- About this task
Quote exactly and only this range of lines in the data below: the line that holds "exec .powerOn s" to the line that holds "fused := s.nv.fused", both included.

Data excerpts:
────────────────────

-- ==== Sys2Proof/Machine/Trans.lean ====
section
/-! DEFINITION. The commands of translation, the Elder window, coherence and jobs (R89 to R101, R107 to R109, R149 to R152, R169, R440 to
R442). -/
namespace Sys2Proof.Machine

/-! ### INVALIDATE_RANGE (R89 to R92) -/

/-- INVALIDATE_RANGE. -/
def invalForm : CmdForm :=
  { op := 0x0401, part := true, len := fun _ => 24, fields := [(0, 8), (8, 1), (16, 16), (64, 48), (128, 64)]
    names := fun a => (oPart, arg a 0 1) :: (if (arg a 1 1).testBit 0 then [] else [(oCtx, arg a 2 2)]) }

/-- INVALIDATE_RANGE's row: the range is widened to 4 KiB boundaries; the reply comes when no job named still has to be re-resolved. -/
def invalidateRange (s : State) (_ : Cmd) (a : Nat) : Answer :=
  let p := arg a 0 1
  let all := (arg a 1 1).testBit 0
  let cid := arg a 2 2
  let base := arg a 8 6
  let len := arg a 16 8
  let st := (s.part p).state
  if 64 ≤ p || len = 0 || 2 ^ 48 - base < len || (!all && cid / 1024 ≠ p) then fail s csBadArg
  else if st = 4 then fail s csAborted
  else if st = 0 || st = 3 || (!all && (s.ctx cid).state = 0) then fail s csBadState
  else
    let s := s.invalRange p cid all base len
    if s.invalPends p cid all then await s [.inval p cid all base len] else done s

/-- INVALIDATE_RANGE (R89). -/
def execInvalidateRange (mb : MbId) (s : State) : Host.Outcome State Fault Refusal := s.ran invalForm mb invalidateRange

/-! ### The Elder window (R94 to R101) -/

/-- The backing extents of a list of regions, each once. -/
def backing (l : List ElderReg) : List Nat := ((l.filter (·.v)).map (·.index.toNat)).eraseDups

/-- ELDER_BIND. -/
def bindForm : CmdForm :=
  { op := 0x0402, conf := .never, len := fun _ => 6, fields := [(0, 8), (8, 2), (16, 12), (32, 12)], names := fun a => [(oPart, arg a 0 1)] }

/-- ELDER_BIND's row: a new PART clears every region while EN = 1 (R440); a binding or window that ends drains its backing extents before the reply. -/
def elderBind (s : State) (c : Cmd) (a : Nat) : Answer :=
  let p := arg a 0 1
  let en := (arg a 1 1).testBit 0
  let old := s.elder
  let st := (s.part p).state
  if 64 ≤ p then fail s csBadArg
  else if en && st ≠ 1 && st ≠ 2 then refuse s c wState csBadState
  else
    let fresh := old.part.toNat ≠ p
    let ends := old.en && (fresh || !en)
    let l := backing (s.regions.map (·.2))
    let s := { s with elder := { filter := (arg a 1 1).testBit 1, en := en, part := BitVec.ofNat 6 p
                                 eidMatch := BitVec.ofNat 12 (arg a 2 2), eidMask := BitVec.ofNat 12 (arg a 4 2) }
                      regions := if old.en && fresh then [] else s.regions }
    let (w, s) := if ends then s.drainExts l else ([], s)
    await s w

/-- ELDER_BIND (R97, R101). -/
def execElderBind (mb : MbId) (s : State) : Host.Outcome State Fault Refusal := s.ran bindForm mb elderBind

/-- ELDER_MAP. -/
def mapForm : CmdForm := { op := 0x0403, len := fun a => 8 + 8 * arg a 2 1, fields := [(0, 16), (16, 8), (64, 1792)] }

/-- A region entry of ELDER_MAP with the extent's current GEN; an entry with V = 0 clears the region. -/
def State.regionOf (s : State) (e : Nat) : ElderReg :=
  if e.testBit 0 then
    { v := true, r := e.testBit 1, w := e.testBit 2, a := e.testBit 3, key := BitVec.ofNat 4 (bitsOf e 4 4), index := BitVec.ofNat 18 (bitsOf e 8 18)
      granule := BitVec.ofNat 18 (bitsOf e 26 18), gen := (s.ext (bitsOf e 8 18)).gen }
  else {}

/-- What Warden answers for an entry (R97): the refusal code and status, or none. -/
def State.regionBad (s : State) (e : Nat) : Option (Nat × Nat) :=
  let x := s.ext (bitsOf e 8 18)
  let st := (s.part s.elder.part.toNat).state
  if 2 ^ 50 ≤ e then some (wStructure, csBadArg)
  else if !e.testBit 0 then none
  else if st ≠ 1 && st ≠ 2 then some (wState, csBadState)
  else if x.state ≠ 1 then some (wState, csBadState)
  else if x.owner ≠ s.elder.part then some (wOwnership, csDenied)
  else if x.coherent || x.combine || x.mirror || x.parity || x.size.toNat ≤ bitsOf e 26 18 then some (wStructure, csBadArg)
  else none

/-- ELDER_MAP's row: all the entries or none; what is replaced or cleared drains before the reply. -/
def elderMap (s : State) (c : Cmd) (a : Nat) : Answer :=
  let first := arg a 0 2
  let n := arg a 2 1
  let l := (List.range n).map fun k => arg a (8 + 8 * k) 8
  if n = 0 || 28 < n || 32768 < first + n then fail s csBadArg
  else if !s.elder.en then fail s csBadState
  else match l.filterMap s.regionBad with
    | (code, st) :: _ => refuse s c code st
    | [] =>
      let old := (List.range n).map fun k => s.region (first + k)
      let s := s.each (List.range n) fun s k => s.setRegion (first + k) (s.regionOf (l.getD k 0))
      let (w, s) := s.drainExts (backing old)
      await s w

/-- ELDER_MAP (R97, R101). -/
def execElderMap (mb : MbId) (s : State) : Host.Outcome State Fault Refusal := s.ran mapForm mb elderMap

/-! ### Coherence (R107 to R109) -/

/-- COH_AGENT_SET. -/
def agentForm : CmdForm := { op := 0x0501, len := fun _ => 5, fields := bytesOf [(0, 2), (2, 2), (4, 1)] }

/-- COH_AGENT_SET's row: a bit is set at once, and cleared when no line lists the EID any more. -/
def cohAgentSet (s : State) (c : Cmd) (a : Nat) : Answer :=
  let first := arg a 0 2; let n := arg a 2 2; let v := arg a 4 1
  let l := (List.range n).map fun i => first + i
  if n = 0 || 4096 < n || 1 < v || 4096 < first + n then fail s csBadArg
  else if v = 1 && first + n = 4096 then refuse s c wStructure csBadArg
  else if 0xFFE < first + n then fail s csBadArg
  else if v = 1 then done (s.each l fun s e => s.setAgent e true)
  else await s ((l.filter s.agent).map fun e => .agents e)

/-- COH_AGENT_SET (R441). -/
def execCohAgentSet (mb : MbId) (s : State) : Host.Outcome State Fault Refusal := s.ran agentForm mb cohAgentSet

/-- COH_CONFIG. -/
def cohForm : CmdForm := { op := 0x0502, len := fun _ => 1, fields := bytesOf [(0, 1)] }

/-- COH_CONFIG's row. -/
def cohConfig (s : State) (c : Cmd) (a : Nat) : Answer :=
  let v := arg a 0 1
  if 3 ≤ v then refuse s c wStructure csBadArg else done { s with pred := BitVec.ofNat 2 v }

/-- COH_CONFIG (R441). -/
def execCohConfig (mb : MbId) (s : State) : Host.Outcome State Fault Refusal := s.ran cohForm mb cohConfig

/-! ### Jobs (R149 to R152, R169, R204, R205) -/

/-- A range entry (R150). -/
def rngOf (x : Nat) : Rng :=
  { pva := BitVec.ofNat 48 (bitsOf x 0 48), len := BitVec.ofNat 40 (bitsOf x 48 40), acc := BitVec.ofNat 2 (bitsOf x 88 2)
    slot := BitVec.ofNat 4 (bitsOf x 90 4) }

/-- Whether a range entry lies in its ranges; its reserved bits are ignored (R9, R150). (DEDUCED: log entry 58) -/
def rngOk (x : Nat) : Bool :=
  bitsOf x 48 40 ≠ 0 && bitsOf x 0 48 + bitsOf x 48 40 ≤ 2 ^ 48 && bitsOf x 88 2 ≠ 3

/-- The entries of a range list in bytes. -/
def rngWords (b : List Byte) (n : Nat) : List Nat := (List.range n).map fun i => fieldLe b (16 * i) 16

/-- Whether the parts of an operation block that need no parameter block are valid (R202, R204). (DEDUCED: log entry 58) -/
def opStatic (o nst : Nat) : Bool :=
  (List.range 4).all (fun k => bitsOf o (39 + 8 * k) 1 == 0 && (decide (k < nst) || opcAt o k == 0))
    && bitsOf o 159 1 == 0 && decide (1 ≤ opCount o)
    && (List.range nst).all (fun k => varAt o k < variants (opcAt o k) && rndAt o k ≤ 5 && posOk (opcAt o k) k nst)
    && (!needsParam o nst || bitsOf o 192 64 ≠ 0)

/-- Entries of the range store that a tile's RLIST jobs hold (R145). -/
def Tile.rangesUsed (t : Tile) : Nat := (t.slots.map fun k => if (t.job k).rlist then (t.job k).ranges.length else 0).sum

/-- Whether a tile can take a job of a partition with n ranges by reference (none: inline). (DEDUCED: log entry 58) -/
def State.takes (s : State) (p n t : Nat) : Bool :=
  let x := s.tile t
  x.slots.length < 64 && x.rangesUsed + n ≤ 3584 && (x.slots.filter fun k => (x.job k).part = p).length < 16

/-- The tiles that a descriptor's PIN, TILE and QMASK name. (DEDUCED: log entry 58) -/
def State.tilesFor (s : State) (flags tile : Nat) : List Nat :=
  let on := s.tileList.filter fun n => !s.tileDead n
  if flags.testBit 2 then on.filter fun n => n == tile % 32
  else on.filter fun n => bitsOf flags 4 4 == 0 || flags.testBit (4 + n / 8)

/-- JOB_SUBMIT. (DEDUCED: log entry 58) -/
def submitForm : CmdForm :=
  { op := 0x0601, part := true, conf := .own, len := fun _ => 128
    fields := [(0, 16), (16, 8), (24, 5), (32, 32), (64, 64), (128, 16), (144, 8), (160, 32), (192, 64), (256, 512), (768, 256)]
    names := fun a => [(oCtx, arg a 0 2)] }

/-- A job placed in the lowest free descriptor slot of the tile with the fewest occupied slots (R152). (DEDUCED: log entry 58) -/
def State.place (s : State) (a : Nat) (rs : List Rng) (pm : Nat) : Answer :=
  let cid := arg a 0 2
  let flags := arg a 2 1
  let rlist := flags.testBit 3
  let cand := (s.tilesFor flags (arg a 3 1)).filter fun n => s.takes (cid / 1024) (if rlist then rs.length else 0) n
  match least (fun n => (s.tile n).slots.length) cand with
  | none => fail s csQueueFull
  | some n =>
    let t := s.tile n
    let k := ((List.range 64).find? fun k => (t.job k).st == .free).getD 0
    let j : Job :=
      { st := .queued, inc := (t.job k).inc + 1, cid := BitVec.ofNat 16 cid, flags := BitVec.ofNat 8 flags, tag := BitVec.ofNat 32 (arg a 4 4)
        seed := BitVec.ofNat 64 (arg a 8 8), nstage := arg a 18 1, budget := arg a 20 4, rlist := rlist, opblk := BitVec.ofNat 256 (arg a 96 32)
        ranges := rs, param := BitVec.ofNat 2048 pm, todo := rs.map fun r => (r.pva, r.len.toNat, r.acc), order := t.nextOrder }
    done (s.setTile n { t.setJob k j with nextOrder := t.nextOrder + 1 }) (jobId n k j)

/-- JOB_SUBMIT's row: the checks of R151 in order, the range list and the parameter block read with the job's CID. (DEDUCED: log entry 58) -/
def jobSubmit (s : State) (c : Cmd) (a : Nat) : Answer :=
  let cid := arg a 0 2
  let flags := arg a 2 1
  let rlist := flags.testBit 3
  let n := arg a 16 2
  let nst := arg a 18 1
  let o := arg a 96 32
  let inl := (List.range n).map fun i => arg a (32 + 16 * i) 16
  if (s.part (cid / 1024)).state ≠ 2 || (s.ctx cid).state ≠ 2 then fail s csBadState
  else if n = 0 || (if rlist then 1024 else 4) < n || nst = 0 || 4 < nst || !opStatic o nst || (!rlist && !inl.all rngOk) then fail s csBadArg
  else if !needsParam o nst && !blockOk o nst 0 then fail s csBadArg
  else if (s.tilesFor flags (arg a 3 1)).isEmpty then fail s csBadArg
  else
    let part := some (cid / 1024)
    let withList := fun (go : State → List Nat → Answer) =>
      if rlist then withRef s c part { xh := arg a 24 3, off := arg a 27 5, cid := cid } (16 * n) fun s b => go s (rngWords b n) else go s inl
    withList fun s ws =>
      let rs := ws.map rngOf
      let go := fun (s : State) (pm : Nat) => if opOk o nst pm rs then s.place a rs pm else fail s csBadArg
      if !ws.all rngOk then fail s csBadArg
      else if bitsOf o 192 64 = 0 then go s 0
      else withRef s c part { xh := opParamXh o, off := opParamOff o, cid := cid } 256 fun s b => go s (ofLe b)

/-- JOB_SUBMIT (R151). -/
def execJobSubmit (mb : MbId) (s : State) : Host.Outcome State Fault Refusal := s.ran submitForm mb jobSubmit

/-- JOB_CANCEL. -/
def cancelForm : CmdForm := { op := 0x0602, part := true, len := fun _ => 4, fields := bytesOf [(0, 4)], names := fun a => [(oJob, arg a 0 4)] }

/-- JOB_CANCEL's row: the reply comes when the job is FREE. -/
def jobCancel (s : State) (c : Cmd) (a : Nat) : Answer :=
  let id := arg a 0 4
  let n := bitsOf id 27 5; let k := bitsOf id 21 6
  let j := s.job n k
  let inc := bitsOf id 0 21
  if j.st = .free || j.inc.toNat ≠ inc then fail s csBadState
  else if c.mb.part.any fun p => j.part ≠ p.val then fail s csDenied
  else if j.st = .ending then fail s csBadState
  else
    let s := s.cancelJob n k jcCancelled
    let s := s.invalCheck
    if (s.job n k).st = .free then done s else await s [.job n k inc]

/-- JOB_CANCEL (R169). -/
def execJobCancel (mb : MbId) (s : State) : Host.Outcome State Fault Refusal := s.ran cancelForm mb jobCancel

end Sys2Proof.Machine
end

────────────────────

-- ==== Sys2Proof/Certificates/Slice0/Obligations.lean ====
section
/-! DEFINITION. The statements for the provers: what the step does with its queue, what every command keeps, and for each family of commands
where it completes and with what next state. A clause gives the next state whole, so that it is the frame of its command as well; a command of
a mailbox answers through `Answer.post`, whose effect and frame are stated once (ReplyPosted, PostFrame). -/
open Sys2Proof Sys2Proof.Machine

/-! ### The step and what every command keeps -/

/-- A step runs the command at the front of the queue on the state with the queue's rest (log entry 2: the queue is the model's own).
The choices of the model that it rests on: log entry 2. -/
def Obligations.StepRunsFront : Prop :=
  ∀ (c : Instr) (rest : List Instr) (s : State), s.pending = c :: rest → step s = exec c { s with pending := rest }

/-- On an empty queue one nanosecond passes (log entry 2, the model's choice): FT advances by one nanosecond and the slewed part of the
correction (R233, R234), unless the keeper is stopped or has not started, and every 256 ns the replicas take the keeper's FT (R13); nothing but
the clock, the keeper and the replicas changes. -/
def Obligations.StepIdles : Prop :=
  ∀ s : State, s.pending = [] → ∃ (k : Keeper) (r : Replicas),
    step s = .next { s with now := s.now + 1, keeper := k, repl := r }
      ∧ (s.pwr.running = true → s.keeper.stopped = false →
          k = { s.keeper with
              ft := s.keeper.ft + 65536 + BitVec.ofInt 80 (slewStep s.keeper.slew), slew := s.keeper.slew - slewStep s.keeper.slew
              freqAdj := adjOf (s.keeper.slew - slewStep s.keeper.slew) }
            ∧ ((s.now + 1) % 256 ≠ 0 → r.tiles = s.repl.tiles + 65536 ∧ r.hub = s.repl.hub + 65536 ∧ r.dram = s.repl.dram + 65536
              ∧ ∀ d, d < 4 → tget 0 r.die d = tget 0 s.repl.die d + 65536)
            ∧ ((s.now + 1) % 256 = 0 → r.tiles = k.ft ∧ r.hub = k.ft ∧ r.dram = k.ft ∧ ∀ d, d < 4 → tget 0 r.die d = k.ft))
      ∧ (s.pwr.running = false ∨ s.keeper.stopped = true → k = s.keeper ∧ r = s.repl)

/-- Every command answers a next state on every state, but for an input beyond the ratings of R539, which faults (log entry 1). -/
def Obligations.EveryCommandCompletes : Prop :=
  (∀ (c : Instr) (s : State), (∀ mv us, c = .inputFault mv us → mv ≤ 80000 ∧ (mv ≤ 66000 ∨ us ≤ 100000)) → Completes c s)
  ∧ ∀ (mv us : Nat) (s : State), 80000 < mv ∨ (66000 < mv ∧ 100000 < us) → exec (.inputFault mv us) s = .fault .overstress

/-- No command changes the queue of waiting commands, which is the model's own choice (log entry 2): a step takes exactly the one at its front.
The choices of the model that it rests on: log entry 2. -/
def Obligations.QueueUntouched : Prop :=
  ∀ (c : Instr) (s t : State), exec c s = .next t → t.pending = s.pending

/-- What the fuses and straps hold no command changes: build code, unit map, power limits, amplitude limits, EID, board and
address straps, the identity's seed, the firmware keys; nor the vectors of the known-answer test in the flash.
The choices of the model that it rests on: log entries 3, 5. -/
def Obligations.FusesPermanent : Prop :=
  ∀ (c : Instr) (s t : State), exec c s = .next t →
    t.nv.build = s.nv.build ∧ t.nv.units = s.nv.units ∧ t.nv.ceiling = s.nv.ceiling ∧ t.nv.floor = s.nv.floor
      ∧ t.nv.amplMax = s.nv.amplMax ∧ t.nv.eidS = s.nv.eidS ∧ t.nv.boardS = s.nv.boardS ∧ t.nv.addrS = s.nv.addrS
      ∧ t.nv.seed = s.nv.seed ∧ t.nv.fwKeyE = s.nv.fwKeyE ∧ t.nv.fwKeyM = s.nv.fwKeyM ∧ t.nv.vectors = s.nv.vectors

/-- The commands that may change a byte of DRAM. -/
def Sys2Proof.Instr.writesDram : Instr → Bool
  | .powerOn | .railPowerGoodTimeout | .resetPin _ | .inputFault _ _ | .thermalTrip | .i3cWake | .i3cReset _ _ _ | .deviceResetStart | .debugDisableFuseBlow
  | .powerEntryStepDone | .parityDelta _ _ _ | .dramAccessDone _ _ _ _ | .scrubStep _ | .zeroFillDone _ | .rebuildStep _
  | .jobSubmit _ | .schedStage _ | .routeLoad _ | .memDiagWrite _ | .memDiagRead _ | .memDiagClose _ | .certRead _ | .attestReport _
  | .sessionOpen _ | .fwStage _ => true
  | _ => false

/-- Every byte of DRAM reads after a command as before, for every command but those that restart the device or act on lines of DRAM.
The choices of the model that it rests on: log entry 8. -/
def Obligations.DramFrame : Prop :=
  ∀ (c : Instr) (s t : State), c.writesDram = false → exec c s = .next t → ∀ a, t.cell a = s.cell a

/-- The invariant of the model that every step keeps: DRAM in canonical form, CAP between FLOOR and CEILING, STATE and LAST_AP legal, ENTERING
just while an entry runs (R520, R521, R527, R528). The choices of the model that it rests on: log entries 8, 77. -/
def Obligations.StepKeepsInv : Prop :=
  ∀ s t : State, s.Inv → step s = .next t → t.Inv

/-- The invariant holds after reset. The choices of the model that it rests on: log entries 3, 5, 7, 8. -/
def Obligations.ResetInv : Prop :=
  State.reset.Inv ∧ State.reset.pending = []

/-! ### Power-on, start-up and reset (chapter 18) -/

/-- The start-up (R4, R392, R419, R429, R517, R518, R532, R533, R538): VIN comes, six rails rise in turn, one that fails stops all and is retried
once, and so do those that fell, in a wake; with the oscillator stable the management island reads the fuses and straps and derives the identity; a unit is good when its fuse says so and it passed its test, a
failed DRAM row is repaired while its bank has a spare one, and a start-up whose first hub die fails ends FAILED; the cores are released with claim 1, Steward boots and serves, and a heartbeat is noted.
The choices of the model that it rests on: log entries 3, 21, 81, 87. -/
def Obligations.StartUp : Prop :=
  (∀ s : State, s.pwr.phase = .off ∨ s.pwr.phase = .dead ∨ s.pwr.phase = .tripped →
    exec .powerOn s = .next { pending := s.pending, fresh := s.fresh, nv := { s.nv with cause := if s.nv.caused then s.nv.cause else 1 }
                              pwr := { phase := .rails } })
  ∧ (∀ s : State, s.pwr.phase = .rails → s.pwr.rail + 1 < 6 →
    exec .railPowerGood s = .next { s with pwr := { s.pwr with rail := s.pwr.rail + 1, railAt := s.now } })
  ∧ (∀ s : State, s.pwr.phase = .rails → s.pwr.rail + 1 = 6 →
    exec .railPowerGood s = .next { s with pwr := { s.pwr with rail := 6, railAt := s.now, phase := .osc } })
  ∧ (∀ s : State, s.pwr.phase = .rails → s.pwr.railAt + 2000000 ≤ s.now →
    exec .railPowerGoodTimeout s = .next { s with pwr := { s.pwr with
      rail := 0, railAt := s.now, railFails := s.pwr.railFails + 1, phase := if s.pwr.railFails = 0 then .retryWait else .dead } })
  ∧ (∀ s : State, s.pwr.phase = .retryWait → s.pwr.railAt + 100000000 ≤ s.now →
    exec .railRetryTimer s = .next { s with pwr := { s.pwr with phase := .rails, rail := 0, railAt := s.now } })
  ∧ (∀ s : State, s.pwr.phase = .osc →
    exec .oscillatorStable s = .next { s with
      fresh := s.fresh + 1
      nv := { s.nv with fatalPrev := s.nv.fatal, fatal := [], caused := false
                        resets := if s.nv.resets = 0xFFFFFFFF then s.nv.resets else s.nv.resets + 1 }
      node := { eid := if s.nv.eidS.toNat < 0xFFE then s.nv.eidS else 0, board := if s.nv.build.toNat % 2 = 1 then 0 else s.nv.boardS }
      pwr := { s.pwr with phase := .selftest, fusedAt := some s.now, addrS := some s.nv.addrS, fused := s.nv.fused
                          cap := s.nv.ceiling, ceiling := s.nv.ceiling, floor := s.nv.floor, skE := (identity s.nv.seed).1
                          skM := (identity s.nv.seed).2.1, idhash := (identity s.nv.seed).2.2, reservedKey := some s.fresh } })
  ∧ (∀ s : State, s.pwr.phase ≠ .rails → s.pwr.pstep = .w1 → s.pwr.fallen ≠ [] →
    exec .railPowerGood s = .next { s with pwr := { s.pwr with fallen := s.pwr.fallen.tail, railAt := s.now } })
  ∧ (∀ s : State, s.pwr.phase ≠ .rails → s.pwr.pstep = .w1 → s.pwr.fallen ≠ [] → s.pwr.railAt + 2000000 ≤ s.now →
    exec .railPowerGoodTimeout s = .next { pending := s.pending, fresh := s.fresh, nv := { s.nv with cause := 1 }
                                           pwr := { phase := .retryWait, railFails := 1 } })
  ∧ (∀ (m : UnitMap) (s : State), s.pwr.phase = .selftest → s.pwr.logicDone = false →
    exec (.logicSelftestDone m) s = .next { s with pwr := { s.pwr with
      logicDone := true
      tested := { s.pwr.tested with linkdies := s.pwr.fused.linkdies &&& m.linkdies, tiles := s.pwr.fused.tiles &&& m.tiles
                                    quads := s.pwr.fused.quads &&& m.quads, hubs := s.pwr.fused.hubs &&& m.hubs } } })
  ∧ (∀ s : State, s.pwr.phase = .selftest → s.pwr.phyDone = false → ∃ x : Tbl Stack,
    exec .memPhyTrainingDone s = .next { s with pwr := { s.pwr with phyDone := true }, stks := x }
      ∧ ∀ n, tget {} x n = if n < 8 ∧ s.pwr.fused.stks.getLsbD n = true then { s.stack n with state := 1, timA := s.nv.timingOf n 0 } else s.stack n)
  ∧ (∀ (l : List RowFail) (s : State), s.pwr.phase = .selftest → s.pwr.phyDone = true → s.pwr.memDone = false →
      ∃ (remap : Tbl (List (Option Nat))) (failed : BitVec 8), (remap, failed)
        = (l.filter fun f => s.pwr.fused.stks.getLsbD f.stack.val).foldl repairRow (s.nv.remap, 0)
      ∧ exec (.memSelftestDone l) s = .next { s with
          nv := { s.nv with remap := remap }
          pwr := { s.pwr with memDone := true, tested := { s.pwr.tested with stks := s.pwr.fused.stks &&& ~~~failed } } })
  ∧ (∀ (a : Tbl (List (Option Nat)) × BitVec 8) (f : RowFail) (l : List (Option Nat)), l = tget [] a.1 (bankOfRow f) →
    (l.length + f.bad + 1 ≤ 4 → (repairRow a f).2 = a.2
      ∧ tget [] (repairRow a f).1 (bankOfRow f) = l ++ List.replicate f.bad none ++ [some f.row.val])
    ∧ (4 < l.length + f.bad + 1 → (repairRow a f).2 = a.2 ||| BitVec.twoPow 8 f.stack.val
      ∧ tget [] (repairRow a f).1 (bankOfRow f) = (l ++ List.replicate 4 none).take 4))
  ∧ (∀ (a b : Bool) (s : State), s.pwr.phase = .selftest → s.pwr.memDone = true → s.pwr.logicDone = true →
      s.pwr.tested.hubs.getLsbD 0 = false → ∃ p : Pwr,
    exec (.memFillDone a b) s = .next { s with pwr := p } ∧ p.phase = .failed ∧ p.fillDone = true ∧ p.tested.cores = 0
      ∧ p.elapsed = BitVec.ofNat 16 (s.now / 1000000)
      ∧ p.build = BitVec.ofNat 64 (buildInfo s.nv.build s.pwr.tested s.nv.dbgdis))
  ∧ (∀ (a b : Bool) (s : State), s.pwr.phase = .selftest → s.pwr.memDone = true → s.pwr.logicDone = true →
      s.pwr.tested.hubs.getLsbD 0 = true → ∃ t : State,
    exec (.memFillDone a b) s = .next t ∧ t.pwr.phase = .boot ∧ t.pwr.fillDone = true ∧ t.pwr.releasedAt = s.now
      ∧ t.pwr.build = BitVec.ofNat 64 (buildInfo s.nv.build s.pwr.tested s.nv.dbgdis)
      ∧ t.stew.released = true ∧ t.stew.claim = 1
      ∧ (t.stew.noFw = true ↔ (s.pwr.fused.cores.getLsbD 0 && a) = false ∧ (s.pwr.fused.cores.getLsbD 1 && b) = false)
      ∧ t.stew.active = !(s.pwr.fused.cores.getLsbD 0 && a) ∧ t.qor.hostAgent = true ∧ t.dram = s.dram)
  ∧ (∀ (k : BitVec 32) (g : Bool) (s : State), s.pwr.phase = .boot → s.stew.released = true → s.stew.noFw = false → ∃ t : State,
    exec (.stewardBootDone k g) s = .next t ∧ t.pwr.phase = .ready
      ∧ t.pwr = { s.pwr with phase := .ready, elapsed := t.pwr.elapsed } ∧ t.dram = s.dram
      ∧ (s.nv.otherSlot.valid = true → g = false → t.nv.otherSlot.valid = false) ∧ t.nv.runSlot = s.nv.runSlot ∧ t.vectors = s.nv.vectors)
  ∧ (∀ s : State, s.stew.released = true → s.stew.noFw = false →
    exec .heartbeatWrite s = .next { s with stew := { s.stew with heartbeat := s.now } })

────────────────────

- Completed exercise
    exec .powerOn s = .next { pending := s.pending, fresh := s.fresh, nv := { s.nv with cause := if s.nv.caused then s.nv.cause else 1 }
                              pwr := { phase := .rails } })
  ∧ (∀ s : State, s.pwr.phase = .rails → s.pwr.rail + 1 < 6 →
    exec .railPowerGood s = .next { s with pwr := { s.pwr with rail := s.pwr.rail + 1, railAt := s.now } })
  ∧ (∀ s : State, s.pwr.phase = .rails → s.pwr.rail + 1 = 6 →
    exec .railPowerGood s = .next { s with pwr := { s.pwr with rail := 6, railAt := s.now, phase := .osc } })
  ∧ (∀ s : State, s.pwr.phase = .rails → s.pwr.railAt + 2000000 ≤ s.now →
    exec .railPowerGoodTimeout s = .next { s with pwr := { s.pwr with
      rail := 0, railAt := s.now, railFails := s.pwr.railFails + 1, phase := if s.pwr.railFails = 0 then .retryWait else .dead } })
  ∧ (∀ s : State, s.pwr.phase = .retryWait → s.pwr.railAt + 100000000 ≤ s.now →
    exec .railRetryTimer s = .next { s with pwr := { s.pwr with phase := .rails, rail := 0, railAt := s.now } })
  ∧ (∀ s : State, s.pwr.phase = .osc →
    exec .oscillatorStable s = .next { s with
      fresh := s.fresh + 1
      nv := { s.nv with fatalPrev := s.nv.fatal, fatal := [], caused := false
                        resets := if s.nv.resets = 0xFFFFFFFF then s.nv.resets else s.nv.resets + 1 }
      node := { eid := if s.nv.eidS.toNat < 0xFFE then s.nv.eidS else 0, board := if s.nv.build.toNat % 2 = 1 then 0 else s.nv.boardS }
      pwr := { s.pwr with phase := .selftest, fusedAt := some s.now, addrS := some s.nv.addrS, fused := s.nv.fused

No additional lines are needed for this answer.